Analogy: The universe is a deep neural network that trains itself not to predict data, but to preserve coherence across its own layers of reality.

In this picture, cosmic evolution resembles gradient descent through informational phase space. The manifold continually adjusts its parameters—curvature, coupling, entropy—to minimize its own loss function. The result is emergent order: stable atoms, enduring galaxies, and sentient beings who mirror the learning process in miniature. When we learn, the universe learns about itself through us; we are local backpropagation events in the cosmic network.

Feedback operates not only within local systems but across scales. A planetary system’s stability influences the chemistry of its worlds; a civilization’s informational output alters planetary entropy flow; even the biosphere feeds back on the atmosphere that sustains it. In IPSC, such nested loops are natural: smaller manifolds are submanifolds of the greater informational field. Each learns at its own rate, constrained but not isolated, participating in the larger feedback that defines the universe’s evolution.

The arrow of time is the trace of the universe teaching itself coherence.

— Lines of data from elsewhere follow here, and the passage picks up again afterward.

-- ==== Sys2Proof/Laws/FrameGranCmd.lean ====
section
/-! SUPPORT. What the operations of Machine/GranCmd.lean leave unchanged. -/

set_option Elab.async false

namespace Sys2Proof.Machine

theorem execGranaryCreate_frame (a0 a1 a2 a3 s) : NextChanges [.recoveryLog, .events, .mailboxes, .regions,
    .counters, .crumbs, .decisions, .out] s (execGranaryCreate a0 a1 a2 a3 s) := by
  unfold execGranaryCreate
  repeat' first
    | with_reducible exact OnlyChanges.refl _ _
    | assumption
    | with_reducible refine onUnit_frame _ ?_
    | with_reducible refine next_frame ?_
    | with_reducible exact fault_frame _ _ _
    | with_reducible refine runCommand_frame _ _ _ (fun _ => ?_)
    | with_reducible refine (placeRegion_frame _ _ _ _).after (by decide) ?_
    | with_reducible refine (addRegion_frame _ _ _).after (by decide) ?_
    | with_reducible refine (writeDecision_frame _ _ _ _ _ _ _).after (by decide) ?_
    | with_reducible exact failWith_frame _ _ _
    | with_reducible refine okWith_frame ?_
    | with_reducible refine done_frame ?_
    | with_reducible refine fails_frame ?_
    | with_reducible refine later_frame ?_
    | with_reducible refine soon_frame ?_
    | with_reducible refine laterGrace_frame ?_
    | extract_lets
    | with_reducible refine OnlyChanges.getD (fun _ _ => ?_) ?_
    | with_reducible refine OnlyChanges.foldl (fun _ _ => ?_) ?_
    | split
    | extract_lets +lift
    | with_reducible refine OnlyChanges.foldl_fst (fun _ _ => ?_) ?_
    | with_reducible refine OnlyChanges.foldl_snd (fun _ _ => ?_) ?_
    | with_reducible refine OnlyChanges.of_fst (by assumption) ?_
    | with_reducible refine OnlyChanges.of_snd (by assumption) ?_

theorem withRegion_frame {ps : List Part} (a0 a1 s) {f : Region → CmdOutcome} (h : ∀ g, CmdChanges ps s (f g)) :
    CmdChanges ps s (withRegion a0 a1 f s) := by
  unfold withRegion
  repeat' first
    | exact failWith_frame _ _ _
    | exact h _
    | split

theorem execGranaryFree_frame (a0 a1 s) : NextChanges [.recoveryLog, .events, .mailboxes, .regions, .counters,
    .crumbs, .out] s (execGranaryFree a0 a1 s) := by
  unfold execGranaryFree
  repeat' first
    | with_reducible exact OnlyChanges.refl _ _
    | assumption
    | with_reducible refine onUnit_frame _ ?_
    | with_reducible refine next_frame ?_
    | with_reducible exact fault_frame _ _ _
    | with_reducible refine runCommand_frame _ _ _ (fun _ => ?_)
    | with_reducible refine withRegion_frame _ _ _ (fun _ => ?_)
    | with_reducible refine (freeRegion_frame _ _).after (by decide) ?_
    | with_reducible exact failWith_frame _ _ _
    | with_reducible refine okWith_frame ?_
    | with_reducible refine done_frame ?_
    | with_reducible refine fails_frame ?_
    | with_reducible refine later_frame ?_
    | with_reducible refine soon_frame ?_
    | with_reducible refine laterGrace_frame ?_
    | extract_lets
    | with_reducible refine OnlyChanges.getD (fun _ _ => ?_) ?_
    | with_reducible refine OnlyChanges.foldl (fun _ _ => ?_) ?_
    | split

theorem setRights_frame (a0 a1 s) : OnlyChanges [.regions] s (setRights a0 a1 s) := by
  unfold setRights
  repeat' first
    | with_reducible exact OnlyChanges.refl _ _
    | assumption
    | with_reducible refine (modRegion_frame _ _ _).before ?_

theorem execGranarySet_frame (a0 a1 a2 s) : NextChanges [.recoveryLog, .events, .mailboxes, .regions, .counters,
    .crumbs, .free, .out, .proposals] s (execGranarySet a0 a1 a2 s) := by
  unfold execGranarySet
  repeat' first
    | with_reducible exact OnlyChanges.refl _ _
    | assumption
    | with_reducible refine onUnit_frame _ ?_
    | with_reducible refine next_frame ?_
    | with_reducible exact fault_frame _ _ _
    | with_reducible refine runCommand_frame _ _ _ (fun _ => ?_)
    | with_reducible refine withRegion_frame _ _ _ (fun _ => ?_)
    | with_reducible refine (propose_frame _ _ _).mono (by decide)
    | with_reducible refine (setRights_frame _ _ _).after (by decide) ?_
    | with_reducible exact failWith_frame _ _ _
    | with_reducible refine okWith_frame ?_
    | with_reducible refine done_frame ?_
    | with_reducible refine fails_frame ?_
    | with_reducible refine later_frame ?_
    | with_reducible refine soon_frame ?_
    | with_reducible refine laterGrace_frame ?_
    | extract_lets
    | with_reducible refine OnlyChanges.getD (fun _ _ => ?_) ?_
    | with_reducible refine OnlyChanges.foldl (fun _ _ => ?_) ?_
    | split

theorem execGranaryQuery_frame (a0 a1 s) : NextChanges [.recoveryLog, .events, .mailboxes, .counters, .crumbs,
    .out] s (execGranaryQuery a0 a1 s) := by
  unfold execGranaryQuery
  repeat' first
    | with_reducible exact OnlyChanges.refl _ _
    | assumption
    | with_reducible refine onUnit_frame _ ?_
    | with_reducible refine next_frame ?_
    | with_reducible exact fault_frame _ _ _
    | with_reducible refine runCommand_frame _ _ _ (fun _ => ?_)
    | with_reducible exact failWith_frame _ _ _
    | with_reducible refine okWith_frame ?_
    | with_reducible refine done_frame ?_
    | with_reducible refine fails_frame ?_
    | with_reducible refine later_frame ?_
    | with_reducible refine soon_frame ?_
    | with_reducible refine laterGrace_frame ?_
    | extract_lets
    | with_reducible refine OnlyChanges.getD (fun _ _ => ?_) ?_
    | with_reducible refine OnlyChanges.foldl (fun _ _ => ?_) ?_
    | split

theorem execGranaryMirrorOpen_frame (a0 a1 a2 a3 a4 a5 a6 s) : NextChanges [.recoveryLog, .ports, .packets,
    .queues, .room, .numbering, .firmware, .tables, .events, .mailboxes, .regions, .mirrors, .counters, .crumbs,
    .decisions, .out] s (execGranaryMirrorOpen a0 a1 a2 a3 a4 a5 a6 s) := by
  unfold execGranaryMirrorOpen
  repeat' first
    | with_reducible exact OnlyChanges.refl _ _
    | assumption
    | with_reducible refine onUnit_frame _ ?_
    | with_reducible refine next_frame ?_
    | with_reducible exact fault_frame _ _ _
    | with_reducible refine runCommand_frame _ _ _ (fun _ => ?_)
    | with_reducible refine modGran_frame _ ?_
    | with_reducible refine (askNext_frame _ _).before ?_
    | with_reducible exact failWith_frame _ _ _
    | with_reducible refine okWith_frame ?_
    | with_reducible refine done_frame ?_
    | with_reducible refine fails_frame ?_
    | with_reducible refine later_frame ?_
    | with_reducible refine soon_frame ?_
    | with_reducible refine laterGrace_frame ?_
    | extract_lets
    | with_reducible refine OnlyChanges.getD (fun _ _ => ?_) ?_
    | with_reducible refine OnlyChanges.foldl (fun _ _ => ?_) ?_
    | split

theorem execGranaryMirrorCommit_frame (a0 a1 a2 a3 s) : NextChanges [.recoveryLog, .events, .mailboxes, .mirrors,
    .counters, .crumbs, .out] s (execGranaryMirrorCommit a0 a1 a2 a3 s) := by
  unfold execGranaryMirrorCommit
  repeat' first
    | with_reducible exact OnlyChanges.refl _ _
    | assumption
    | with_reducible refine onUnit_frame _ ?_
    | with_reducible refine next_frame ?_
    | with_reducible exact fault_frame _ _ _
    | with_reducible refine runCommand_frame _ _ _ (fun _ => ?_)
    | with_reducible refine modGran_frame _ ?_
    | with_reducible exact failWith_frame _ _ _
    | with_reducible refine okWith_frame ?_
    | with_reducible refine done_frame ?_
    | with_reducible refine fails_frame ?_
    | with_reducible refine later_frame ?_
    | with_reducible refine soon_frame ?_
    | with_reducible refine laterGrace_frame ?_
    | extract_lets
    | with_reducible refine OnlyChanges.getD (fun _ _ => ?_) ?_
    | with_reducible refine OnlyChanges.foldl (fun _ _ => ?_) ?_
    | split

theorem execGranaryMirrorQuery_frame (a0 a1 s) : NextChanges [.recoveryLog, .events, .mailboxes, .counters,
    .crumbs, .out] s (execGranaryMirrorQuery a0 a1 s) := by
  unfold execGranaryMirrorQuery
  repeat' first
    | with_reducible exact OnlyChanges.refl _ _
    | assumption
    | with_reducible refine onUnit_frame _ ?_
    | with_reducible refine next_frame ?_
    | with_reducible exact fault_frame _ _ _
    | with_reducible refine runCommand_frame _ _ _ (fun _ => ?_)
    | with_reducible exact failWith_frame _ _ _
    | with_reducible refine okWith_frame ?_
    | with_reducible refine done_frame ?_
    | with_reducible refine fails_frame ?_
    | with_reducible refine later_frame ?_
    | with_reducible refine soon_frame ?_
    | with_reducible refine laterGrace_frame ?_
    | extract_lets
    | with_reducible refine OnlyChanges.getD (fun _ _ => ?_) ?_
    | with_reducible refine OnlyChanges.foldl (fun _ _ => ?_) ?_
    | split

theorem freeMirrorRegion_frame (a0 a1 s) : OnlyChanges [.regions] s (freeMirrorRegion a0 a1 s) := by
  unfold freeMirrorRegion
  repeat' first
    | with_reducible exact OnlyChanges.refl _ _
    | assumption
    | with_reducible refine (freeRegion_frame _ _).before ?_
    | extract_lets
    | with_reducible refine OnlyChanges.getD (fun _ _ => ?_) ?_
    | with_reducible refine OnlyChanges.foldl (fun _ _ => ?_) ?_
    | split

theorem execGranaryMirrorClose_frame (a0 a1 s) : NextChanges [.recoveryLog, .events, .mailboxes, .regions,
    .mirrors, .counters, .crumbs, .out] s (execGranaryMirrorClose a0 a1 s) := by
  unfold execGranaryMirrorClose
  repeat' first
    | with_reducible exact OnlyChanges.refl _ _
    | assumption
    | with_reducible refine onUnit_frame _ ?_
    | with_reducible refine next_frame ?_
    | with_reducible exact fault_frame _ _ _
    | with_reducible refine runCommand_frame _ _ _ (fun _ => ?_)
    | with_reducible refine (freeMirrorRegion_frame _ _ _).after (by decide) ?_
    | with_reducible refine modGran_frame _ ?_
    | with_reducible exact failWith_frame _ _ _
    | with_reducible refine okWith_frame ?_
    | with_reducible refine done_frame ?_
    | with_reducible refine fails_frame ?_
    | with_reducible refine later_frame ?_
    | with_reducible refine soon_frame ?_
    | with_reducible refine laterGrace_frame ?_
    | extract_lets
    | with_reducible refine OnlyChanges.getD (fun _ _ => ?_) ?_
    | with_reducible refine OnlyChanges.foldl (fun _ _ => ?_) ?_
    | split

theorem execGranaryChannelBind_frame (a0 a1 a2 a3 s) : NextChanges [.recoveryLog, .events, .mailboxes, .channels,
    .counters, .crumbs, .out] s (execGranaryChannelBind a0 a1 a2 a3 s) := by
  unfold execGranaryChannelBind
  repeat' first
    | with_reducible exact OnlyChanges.refl _ _
    | assumption
    | with_reducible refine onUnit_frame _ ?_
    | with_reducible refine next_frame ?_
    | with_reducible exact fault_frame _ _ _
    | with_reducible refine runCommand_frame _ _ _ (fun _ => ?_)
    | with_reducible refine (modChannel_frame _ _ _).after (by decide) ?_
    | with_reducible exact failWith_frame _ _ _
    | with_reducible refine okWith_frame ?_
    | with_reducible refine done_frame ?_
    | with_reducible refine fails_frame ?_
    | with_reducible refine later_frame ?_
    | with_reducible refine soon_frame ?_
    | with_reducible refine laterGrace_frame ?_
    | extract_lets
    | with_reducible refine OnlyChanges.getD (fun _ _ => ?_) ?_
    | with_reducible refine OnlyChanges.foldl (fun _ _ => ?_) ?_
    | split

theorem execGranaryChannelSet_frame (a0 a1 a2 s) : NextChanges [.recoveryLog, .events, .mailboxes, .channels,
    .counters, .crumbs, .out] s (execGranaryChannelSet a0 a1 a2 s) := by
  unfold execGranaryChannelSet
  repeat' first
    | with_reducible exact OnlyChanges.refl _ _
    | assumption
    | with_reducible refine onUnit_frame _ ?_
    | with_reducible refine next_frame ?_
    | with_reducible exact fault_frame _ _ _
    | with_reducible refine runCommand_frame _ _ _ (fun _ => ?_)
    | with_reducible refine (modChannel_frame _ _ _).after (by decide) ?_
    | with_reducible exact failWith_frame _ _ _
    | with_reducible refine okWith_frame ?_
    | with_reducible refine done_frame ?_
    | with_reducible refine fails_frame ?_
    | with_reducible refine later_frame ?_
    | with_reducible refine soon_frame ?_
    | with_reducible refine laterGrace_frame ?_
    | extract_lets
    | with_reducible refine OnlyChanges.getD (fun _ _ => ?_) ?_
    | with_reducible refine OnlyChanges.foldl (fun _ _ => ?_) ?_
    | split

theorem execGranaryChannelStart_frame (a0 a1 s) : NextChanges [.recoveryLog, .events, .mailboxes, .channels,
    .counters, .crumbs, .out] s (execGranaryChannelStart a0 a1 s) := by
  unfold execGranaryChannelStart
  repeat' first
    | with_reducible exact OnlyChanges.refl _ _
    | assumption
    | with_reducible refine onUnit_frame _ ?_
    | with_reducible refine next_frame ?_
    | with_reducible exact fault_frame _ _ _
    | with_reducible refine runCommand_frame _ _ _ (fun _ => ?_)
    | with_reducible refine (modChannel_frame _ _ _).after (by decide) ?_
    | with_reducible exact failWith_frame _ _ _
    | with_reducible refine okWith_frame ?_
    | with_reducible refine done_frame ?_
    | with_reducible refine fails_frame ?_
    | with_reducible refine later_frame ?_
    | with_reducible refine soon_frame ?_
    | with_reducible refine laterGrace_frame ?_
    | extract_lets
    | with_reducible refine OnlyChanges.getD (fun _ _ => ?_) ?_
    | with_reducible refine OnlyChanges.foldl (fun _ _ => ?_) ?_
    | split

theorem execGranaryChannelStop_frame (a0 a1 a2 s) : NextChanges [.recoveryLog, .events, .mailboxes, .channels,
    .accesses, .counters, .crumbs, .out] s (execGranaryChannelStop a0 a1 a2 s) := by
  unfold execGranaryChannelStop
  repeat' first
    | with_reducible exact OnlyChanges.refl _ _
    | assumption
    | with_reducible refine onUnit_frame _ ?_
    | with_reducible refine next_frame ?_
    | with_reducible exact fault_frame _ _ _
    | with_reducible refine runCommand_frame _ _ _ (fun _ => ?_)
    | with_reducible refine (modChannel_frame _ _ _).after (by decide) ?_
    | with_reducible refine (stopChannel_frame _ _ _).before ?_
    | with_reducible exact failWith_frame _ _ _
    | with_reducible refine okWith_frame ?_
    | with_reducible refine done_frame ?_
    | with_reducible refine fails_frame ?_
    | with_reducible refine later_frame ?_
    | with_reducible refine soon_frame ?_
    | with_reducible refine laterGrace_frame ?_
    | extract_lets
    | with_reducible refine OnlyChanges.getD (fun _ _ => ?_) ?_
    | with_reducible refine OnlyChanges.foldl (fun _ _ => ?_) ?_
    | split

theorem stopChannels_frame (s) : OnlyChanges [.alert, .flash, .recoveryLog, .events, .mailboxes, .channels,
    .accesses, .counters, .crumbs, .out] s (stopChannels s) := by
  unfold stopChannels
  repeat' first
    | with_reducible exact OnlyChanges.refl _ _
    | assumption
    | with_reducible refine (modConfig_frame _ _).after (by decide) ?_
    | with_reducible refine (stopChannel_frame _ _ _).after (by decide) ?_
    | extract_lets
    | with_reducible refine OnlyChanges.getD (fun _ _ => ?_) ?_
    | with_reducible refine OnlyChanges.foldl (fun _ _ => ?_) ?_

theorem execGranaryEnable_frame (a0 a1 a2 s) : NextChanges [.alert, .flash, .recoveryLog, .events, .mailboxes, .channels, .accesses, .counters, .crumbs, .out] s (execGranaryEnable a0 a1 a2 s) := by
  unfold execGranaryEnable
  refine next_frame (runCommand_frame _ _ _ (fun x => ?_))
  have h : ∀ f, OnlyChanges [.alert, .flash, .recoveryLog, .events, .mailboxes, .channels, .accesses, .counters, .crumbs, .out] x (modConfig f x) := fun f => (modConfig_frame _ _).mono (by decide)
  split
  · exact failWith_frame _ _ _
  · split
    · exact failWith_frame _ _ _
    · split
      · exact okWith_frame (h _)
      · extract_lets s2
        have h2 : OnlyChanges [.alert, .flash, .recoveryLog, .events, .mailboxes, .channels, .accesses, .counters, .crumbs, .out] x s2 := (stopChannels_frame _).mono (by decide)
        split
        · exact laterGrace_frame (modGran_frame _ h2)
        · exact okWith_frame h2

end Sys2Proof.Machine
end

Empirically, this view predicts measurable consequences. Feedback should produce subtle correlations across scales—patterns of coherence that defy pure randomness. These may appear as spectral self-similarity in cosmic microwave background anisotropies, as fractal-like correlations in large-scale structure, or as unexpected stability in complex systems far from equilibrium. Each is a signature of the manifold’s self-tuning: the physics of meaning refining itself through feedback.

Such a universe is neither clockwork nor chaos, but conversation. Its laws are not commandments but habits of speech, evolving through recursive use. To exist within it is to participate in its grammar—to echo and amplify coherence. Life, cognition, and culture are not departures from physics but its most articulate expressions, where the feedback of information upon itself becomes conscious reflection.

The next chapter follows this reflection into the most intricate submanifold of all: the brain. There, the same informational grammar that shaped galaxies learns to shape thought, and meaning returns to its source as awareness. The cosmos, having learned to learn, learns to know.